In JSC’s inaugural ASEAN Ministers Workshop, data poverty was discussed as one of the major obstacles in designing suitable sustainable development projects, largely because in the least developed ASEAN countries, poor infrastructures make the collection and maintenance of useful data a challenge. In addition, political conditions of certain states could exacerbate conditions of data poverty. The lack of data could make the best intentions potentially harmful to communities where projects are implemented in the name of sustainable development, especially when the assumption of the potential success of these projects are based on idealized hypothesis; a failure to account for the necessity of maintenance, whether of the projects or their outcomes; disconnection from realities on the ground; and neglect in considering how the outcome of the projects could be integrated to local cultures and lifestyles.

Therefore, it is necessary for research aimed at supporting implementation and policy development to design methodologies that will work not merely with minor data gaps, but also where entire chunks of data are missing, especially for research conducted in data-impoverished locations. The development of such methodologies would require creativity on the part of the researcher and also collaboration, not merely among academic researchers, but also with the public and private sectors who would generate data for the purpose of governance, enterprise, and social-development.
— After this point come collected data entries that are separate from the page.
-- ==== Sys2Proof/Laws/CallsMoves.lean ====
section
/-! SUPPORT. Sys2Proof/Laws/CallsMoves.lean: what each operation of Machine/Calls.lean can do to the state: the parts it may change, and that it keeps
the canonical form. -/

namespace Sys2Proof.Machine

theorem State.silence_moves {w : Nat} {s u : State} (hw : Within 2570593241941276 w) (h : Moves w s u) (seq : Sys2Proof.W32) (r : Nat) (g : Nat) (b : Busy) (tc : Nat) :
    Moves w s (State.silence u seq r g b tc) := by
  unfold State.silence
  repeat'
    first
    | with_reducible assumption
    | with_reducible refine State.sumScribble_moves (Within.trans (by decide : Within 3238002704 2570593241941276) hw) ?_ _ _ _
    | with_reducible refine State.modGroup_moves (Within.trans (by decide : Within 16384 2570593241941276) hw) ?_ _ _
    | with_reducible refine State.halt_moves (Within.trans (by decide : Within 37314675885324 2570593241941276) hw) ?_ _ _ _ _ _ _
    | with_reducible refine State.modRR_moves (Within.trans (by decide : Within 256 2570593241941276) hw) ?_ _ _ _
    | with_reducible refine State.reach_moves (Within.trans (by decide : Within 2568459700142092 2570593241941276) hw) ?_ _ _
    | with_reducible refine Moves.ite ?_ ?_
    | split
    | extract_lets
    | with_reducible refine Moves.getD (Moves.optFindSome (fun _ => ?_)) ?_
    | with_reducible refine Moves.optMap (fun _ => ?_)
    | with_reducible refine Moves.optSndMapSnd ?_
    | with_reducible refine Moves.optSndMap (fun _ => ?_)
    | with_reducible refine Moves.optBind ?_ (fun _ _ => ?_)
    | with_reducible refine Moves.optOf (fun _ => ?_)
    | (with_reducible refine Moves.foldl ?_ (fun _ _ _ => ?_))
    | (with_reducible refine Moves.foldlFst ?_ (fun _ _ _ => ?_))
    | (with_reducible refine Moves.foldr ?_ (fun _ _ _ => ?_))
    | with_reducible refine Moves.optIte ?_ ?_
    | with_reducible refine Moves.foldlOpt ?_ (fun _ _ _ => ?_)
    | with_reducible refine Moves.optSome ?_
    | with_reducible exact Moves.optNone
    | with_reducible refine Moves.some (by assumption) ?_
    | with_reducible refine Moves.fst (by assumption) ?_
    | with_reducible refine Moves.snd (by assumption) ?_
    | dsimp +zetaDelta only

theorem State.modCall_moves {w : Nat} {s u : State} (hw : Within 16384 w) (h : Moves w s u) (g : Nat) (f : Call → Call) :
    Moves w s (State.modCall u g f) := by
  unfold State.modCall
  repeat'
    first
    | with_reducible assumption
    | with_reducible refine State.modGroup_moves (Within.trans (by decide : Within 16384 16384) hw) ?_ _ _
    | with_reducible refine Moves.ite ?_ ?_
    | split
    | extract_lets
    | with_reducible refine Moves.getD (Moves.optFindSome (fun _ => ?_)) ?_
    | with_reducible refine Moves.optMap (fun _ => ?_)
    | with_reducible refine Moves.optSndMapSnd ?_
    | with_reducible refine Moves.optSndMap (fun _ => ?_)
    | with_reducible refine Moves.optBind ?_ (fun _ _ => ?_)
    | with_reducible refine Moves.optOf (fun _ => ?_)
    | (with_reducible refine Moves.foldl ?_ (fun _ _ _ => ?_))
    | (with_reducible refine Moves.foldlFst ?_ (fun _ _ _ => ?_))
    | (with_reducible refine Moves.foldr ?_ (fun _ _ _ => ?_))
    | with_reducible refine Moves.optIte ?_ ?_
    | with_reducible refine Moves.foldlOpt ?_ (fun _ _ _ => ?_)
    | with_reducible refine Moves.optSome ?_
    | with_reducible exact Moves.optNone
    | with_reducible refine Moves.some (by assumption) ?_
    | with_reducible refine Moves.fst (by assumption) ?_
    | with_reducible refine Moves.snd (by assumption) ?_
    | dsimp +zetaDelta only

theorem State.sendSlab_moves {w : Nat} {s u : State} (hw : Within 68719493120 w) (h : Moves w s u) (g : Nat) (tree : Nat) (dir : Nat) (m : Nat) (pkt : Sys2Proof.Bytes) :
    Moves w s (State.sendSlab u g tree dir m pkt) := by
  unfold State.sendSlab
  repeat'
    first
    | with_reducible assumption
    | with_reducible refine State.modCall_moves (Within.trans (by decide : Within 16384 68719493120) hw) ?_ _ _
    | with_reducible refine State.sendMember_moves (Within.trans (by decide : Within 68719476736 68719493120) hw) ?_ _ _ _
    | with_reducible refine Moves.ite ?_ ?_
    | split
    | extract_lets
    | with_reducible refine Moves.getD (Moves.optFindSome (fun _ => ?_)) ?_
    | with_reducible refine Moves.optMap (fun _ => ?_)
    | with_reducible refine Moves.optSndMapSnd ?_
    | with_reducible refine Moves.optSndMap (fun _ => ?_)
    | with_reducible refine Moves.optBind ?_ (fun _ _ => ?_)
    | with_reducible refine Moves.optOf (fun _ => ?_)
    | (with_reducible refine Moves.foldl ?_ (fun _ _ _ => ?_))
    | (with_reducible refine Moves.foldlFst ?_ (fun _ _ _ => ?_))
    | (with_reducible refine Moves.foldr ?_ (fun _ _ _ => ?_))
    | with_reducible refine Moves.optIte ?_ ?_
    | with_reducible refine Moves.foldlOpt ?_ (fun _ _ _ => ?_)
    | with_reducible refine Moves.optSome ?_
    | with_reducible exact Moves.optNone
    | with_reducible refine Moves.some (by assumption) ?_
    | with_reducible refine Moves.fst (by assumption) ?_
    | with_reducible refine Moves.snd (by assumption) ?_
    | dsimp +zetaDelta only

theorem State.writeDests_moves {w : Nat} {s u : State} (hw : Within 3221225488 w) (h : Moves w s u) (k : Call) (op : Nat) (t : Nat) (vs : List Fp) :
    Moves w s (State.writeDests u k op t vs) := by
  unfold State.writeDests
  repeat'
    first
    | with_reducible assumption
    | with_reducible refine State.sumWrite_moves (Within.trans (by decide : Within 3221225488 3221225488) hw) ?_ _ _ _ _
    | with_reducible refine Moves.ite ?_ ?_
    | split
    | extract_lets
    | with_reducible refine Moves.getD (Moves.optFindSome (fun _ => ?_)) ?_
    | with_reducible refine Moves.optMap (fun _ => ?_)
    | with_reducible refine Moves.optSndMapSnd ?_
    | with_reducible refine Moves.optSndMap (fun _ => ?_)
    | with_reducible refine Moves.optBind ?_ (fun _ _ => ?_)
    | with_reducible refine Moves.optOf (fun _ => ?_)
    | (with_reducible refine Moves.foldl ?_ (fun _ _ _ => ?_))
    | (with_reducible refine Moves.foldlFst ?_ (fun _ _ _ => ?_))
    | (with_reducible refine Moves.foldr ?_ (fun _ _ _ => ?_))
    | with_reducible refine Moves.optIte ?_ ?_
    | with_reducible refine Moves.foldlOpt ?_ (fun _ _ _ => ?_)
    | with_reducible refine Moves.optSome ?_
    | with_reducible exact Moves.optNone
    | with_reducible refine Moves.some (by assumption) ?_
    | with_reducible refine Moves.fst (by assumption) ?_
    | with_reducible refine Moves.snd (by assumption) ?_
    | dsimp +zetaDelta only

theorem State.resultSlab_moves {w : Nat} {s u : State} (hw : Within 71940718608 w) (h : Moves w s u) (g : Nat) (tree : Nat) (j : Nat) (payload : Sys2Proof.Bytes) :
    Moves w s (State.resultSlab u g tree j payload) := by
  unfold State.resultSlab
  repeat'
    first
    | with_reducible assumption
    | with_reducible refine State.writeDests_moves (Within.trans (by decide : Within 3221225488 71940718608) hw) ?_ _ _ _ _
    | with_reducible refine State.modCall_moves (Within.trans (by decide : Within 16384 71940718608) hw) ?_ _ _
    | with_reducible refine State.sendSlab_moves (Within.trans (by decide : Within 68719493120 71940718608) hw) ?_ _ _ _ _ _
    | with_reducible refine Moves.ite ?_ ?_
    | split
    | extract_lets
    | with_reducible refine Moves.getD (Moves.optFindSome (fun _ => ?_)) ?_
    | with_reducible refine Moves.optMap (fun _ => ?_)
    | with_reducible refine Moves.optSndMapSnd ?_
    | with_reducible refine Moves.optSndMap (fun _ => ?_)
    | with_reducible refine Moves.optBind ?_ (fun _ _ => ?_)
    | with_reducible refine Moves.optOf (fun _ => ?_)
    | (with_reducible refine Moves.foldl ?_ (fun _ _ _ => ?_))
    | (with_reducible refine Moves.foldlFst ?_ (fun _ _ _ => ?_))
    | (with_reducible refine Moves.foldr ?_ (fun _ _ _ => ?_))
    | with_reducible refine Moves.optIte ?_ ?_
    | with_reducible refine Moves.foldlOpt ?_ (fun _ _ _ => ?_)
    | with_reducible refine Moves.optSome ?_
    | with_reducible exact Moves.optNone
    | with_reducible refine Moves.some (by assumption) ?_
    | with_reducible refine Moves.fst (by assumption) ?_
    | with_reducible refine Moves.snd (by assumption) ?_
    | dsimp +zetaDelta only

theorem State.formSlabs_moves {w : Nat} {s u : State} (hw : Within 71940718608 w) (h : Moves w s u) (g : Nat) (tree : Nat) (x3 : Nat) :
    Moves w s (State.formSlabs u g tree x3) := by
  induction x3 generalizing u with
  | zero =>
    unfold State.formSlabs
    repeat'
      first
      | with_reducible assumption
      | with_reducible refine State.modCall_moves (Within.trans (by decide : Within 16384 71940718608) hw) ?_ _ _
      | with_reducible refine State.sendSlab_moves (Within.trans (by decide : Within 68719493120 71940718608) hw) ?_ _ _ _ _ _
      | with_reducible refine State.resultSlab_moves (Within.trans (by decide : Within 71940718608 71940718608) hw) ?_ _ _ _ _
      | with_reducible refine Moves.ite ?_ ?_
      | split
      | extract_lets
      | with_reducible refine Moves.getD (Moves.optFindSome (fun _ => ?_)) ?_
      | with_reducible refine Moves.optMap (fun _ => ?_)
      | with_reducible refine Moves.optSndMapSnd ?_
      | with_reducible refine Moves.optSndMap (fun _ => ?_)
      | with_reducible refine Moves.optBind ?_ (fun _ _ => ?_)
      | with_reducible refine Moves.optOf (fun _ => ?_)
      | (with_reducible refine Moves.foldl ?_ (fun _ _ _ => ?_))
      | (with_reducible refine Moves.foldlFst ?_ (fun _ _ _ => ?_))
      | (with_reducible refine Moves.foldr ?_ (fun _ _ _ => ?_))
      | with_reducible refine Moves.optIte ?_ ?_
      | with_reducible refine Moves.foldlOpt ?_ (fun _ _ _ => ?_)
      | with_reducible refine Moves.optSome ?_
      | with_reducible exact Moves.optNone
      | with_reducible refine Moves.some (by assumption) ?_
      | with_reducible refine Moves.fst (by assumption) ?_
      | with_reducible refine Moves.snd (by assumption) ?_
      | dsimp +zetaDelta only
  | succ n ih =>
    unfold State.formSlabs
    repeat'
      first
      | with_reducible assumption
      | with_reducible apply ih
      | with_reducible refine State.modCall_moves (Within.trans (by decide : Within 16384 71940718608) hw) ?_ _ _
      | with_reducible refine State.sendSlab_moves (Within.trans (by decide : Within 68719493120 71940718608) hw) ?_ _ _ _ _ _
      | with_reducible refine State.resultSlab_moves (Within.trans (by decide : Within 71940718608 71940718608) hw) ?_ _ _ _ _
      | with_reducible refine Moves.ite ?_ ?_
      | split
      | extract_lets
      | with_reducible refine Moves.getD (Moves.optFindSome (fun _ => ?_)) ?_
      | with_reducible refine Moves.optMap (fun _ => ?_)
      | with_reducible refine Moves.optSndMapSnd ?_
      | with_reducible refine Moves.optSndMap (fun _ => ?_)
      | with_reducible refine Moves.optBind ?_ (fun _ _ => ?_)
      | with_reducible refine Moves.optOf (fun _ => ?_)
      | (with_reducible refine Moves.foldl ?_ (fun _ _ _ => ?_))
      | (with_reducible refine Moves.foldlFst ?_ (fun _ _ _ => ?_))
      | (with_reducible refine Moves.foldr ?_ (fun _ _ _ => ?_))
      | with_reducible refine Moves.optIte ?_ ?_
      | with_reducible refine Moves.foldlOpt ?_ (fun _ _ _ => ?_)
      | with_reducible refine Moves.optSome ?_
      | with_reducible exact Moves.optNone
      | with_reducible refine Moves.some (by assumption) ?_
      | with_reducible refine Moves.fst (by assumption) ?_
      | with_reducible refine Moves.snd (by assumption) ?_
      | dsimp +zetaDelta only

theorem State.endOpen_moves {w : Nat} {s u : State} (hw : Within 256 w) (h : Moves w s u) (seq : Sys2Proof.W32) (g : Nat) (op : Nat) :
    Moves w s (State.endOpen u seq g op) := by
  unfold State.endOpen
  repeat'
    first
    | with_reducible assumption
    | with_reducible refine State.modRR_moves (Within.trans (by decide : Within 256 256) hw) ?_ _ _ _
    | with_reducible refine Moves.ite ?_ ?_
    | split
    | extract_lets
    | with_reducible refine Moves.getD (Moves.optFindSome (fun _ => ?_)) ?_
    | with_reducible refine Moves.optMap (fun _ => ?_)
    | with_reducible refine Moves.optSndMapSnd ?_
    | with_reducible refine Moves.optSndMap (fun _ => ?_)
    | with_reducible refine Moves.optBind ?_ (fun _ _ => ?_)
    | with_reducible refine Moves.optOf (fun _ => ?_)
    | (with_reducible refine Moves.foldl ?_ (fun _ _ _ => ?_))
    | (with_reducible refine Moves.foldlFst ?_ (fun _ _ _ => ?_))
    | (with_reducible refine Moves.foldr ?_ (fun _ _ _ => ?_))
    | with_reducible refine Moves.optIte ?_ ?_
    | with_reducible refine Moves.foldlOpt ?_ (fun _ _ _ => ?_)
    | with_reducible refine Moves.optSome ?_
    | with_reducible exact Moves.optNone
    | with_reducible refine Moves.some (by assumption) ?_
    | with_reducible refine Moves.fst (by assumption) ?_
    | with_reducible refine Moves.snd (by assumption) ?_
    | dsimp +zetaDelta only

theorem State.haltOpen_moves {w : Nat} {s u : State} (hw : Within 37314675885324 w) (h : Moves w s u) (seq : Sys2Proof.W32) (g : Nat) (mask : Nat) (code : Nat) :
    Moves w s (State.haltOpen u seq g mask code) := by
  unfold State.haltOpen
  repeat'
    first
    | with_reducible assumption
    | with_reducible refine State.haltRegion_moves (Within.trans (by decide : Within 37314675885324 37314675885324) hw) ?_ _ _ _ _
    | with_reducible refine State.halt_moves (Within.trans (by decide : Within 37314675885324 37314675885324) hw) ?_ _ _ _ _ _ _
    | with_reducible refine State.modRR_moves (Within.trans (by decide : Within 256 37314675885324) hw) ?_ _ _ _
    | with_reducible refine Moves.ite ?_ ?_
    | split
    | extract_lets
    | with_reducible refine Moves.getD (Moves.optFindSome (fun _ => ?_)) ?_
    | with_reducible refine Moves.optMap (fun _ => ?_)
    | with_reducible refine Moves.optSndMapSnd ?_
    | with_reducible refine Moves.optSndMap (fun _ => ?_)
    | with_reducible refine Moves.optBind ?_ (fun _ _ => ?_)
    | with_reducible refine Moves.optOf (fun _ => ?_)
    | (with_reducible refine Moves.foldl ?_ (fun _ _ _ => ?_))
    | (with_reducible refine Moves.foldlFst ?_ (fun _ _ _ => ?_))
    | (with_reducible refine Moves.foldr ?_ (fun _ _ _ => ?_))
    | with_reducible refine Moves.optIte ?_ ?_
    | with_reducible refine Moves.foldlOpt ?_ (fun _ _ _ => ?_)
    | with_reducible refine Moves.optSome ?_
    | with_reducible exact Moves.optNone
    | with_reducible refine Moves.some (by assumption) ?_
    | with_reducible refine Moves.fst (by assumption) ?_
    | with_reducible refine Moves.snd (by assumption) ?_
    | dsimp +zetaDelta only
When attempting to develop projects for meeting the SDGs, it is crucial to form transnational partnerships while developing strategies for strong cross-cultural collaborations.

All of the above challenges would have to be tackled in order for applied research to translate into policies that could determine the course of action for meeting the SDGs in ASEAN. This might include data-mining in unconventional places or utilising less standard methods - such as informal approaches involving native informants and crowd-sourcing, both of which have been deployed in citizen science projects and other humanistic endeavours. Data poverty and data access are issues that require urgent attention to counter the hegemony of knowledge derived from more data-accessible and data-rich environments, so that the weak signals from under-represented knowledge regions are not drowned out by the more dominant knowledge signals.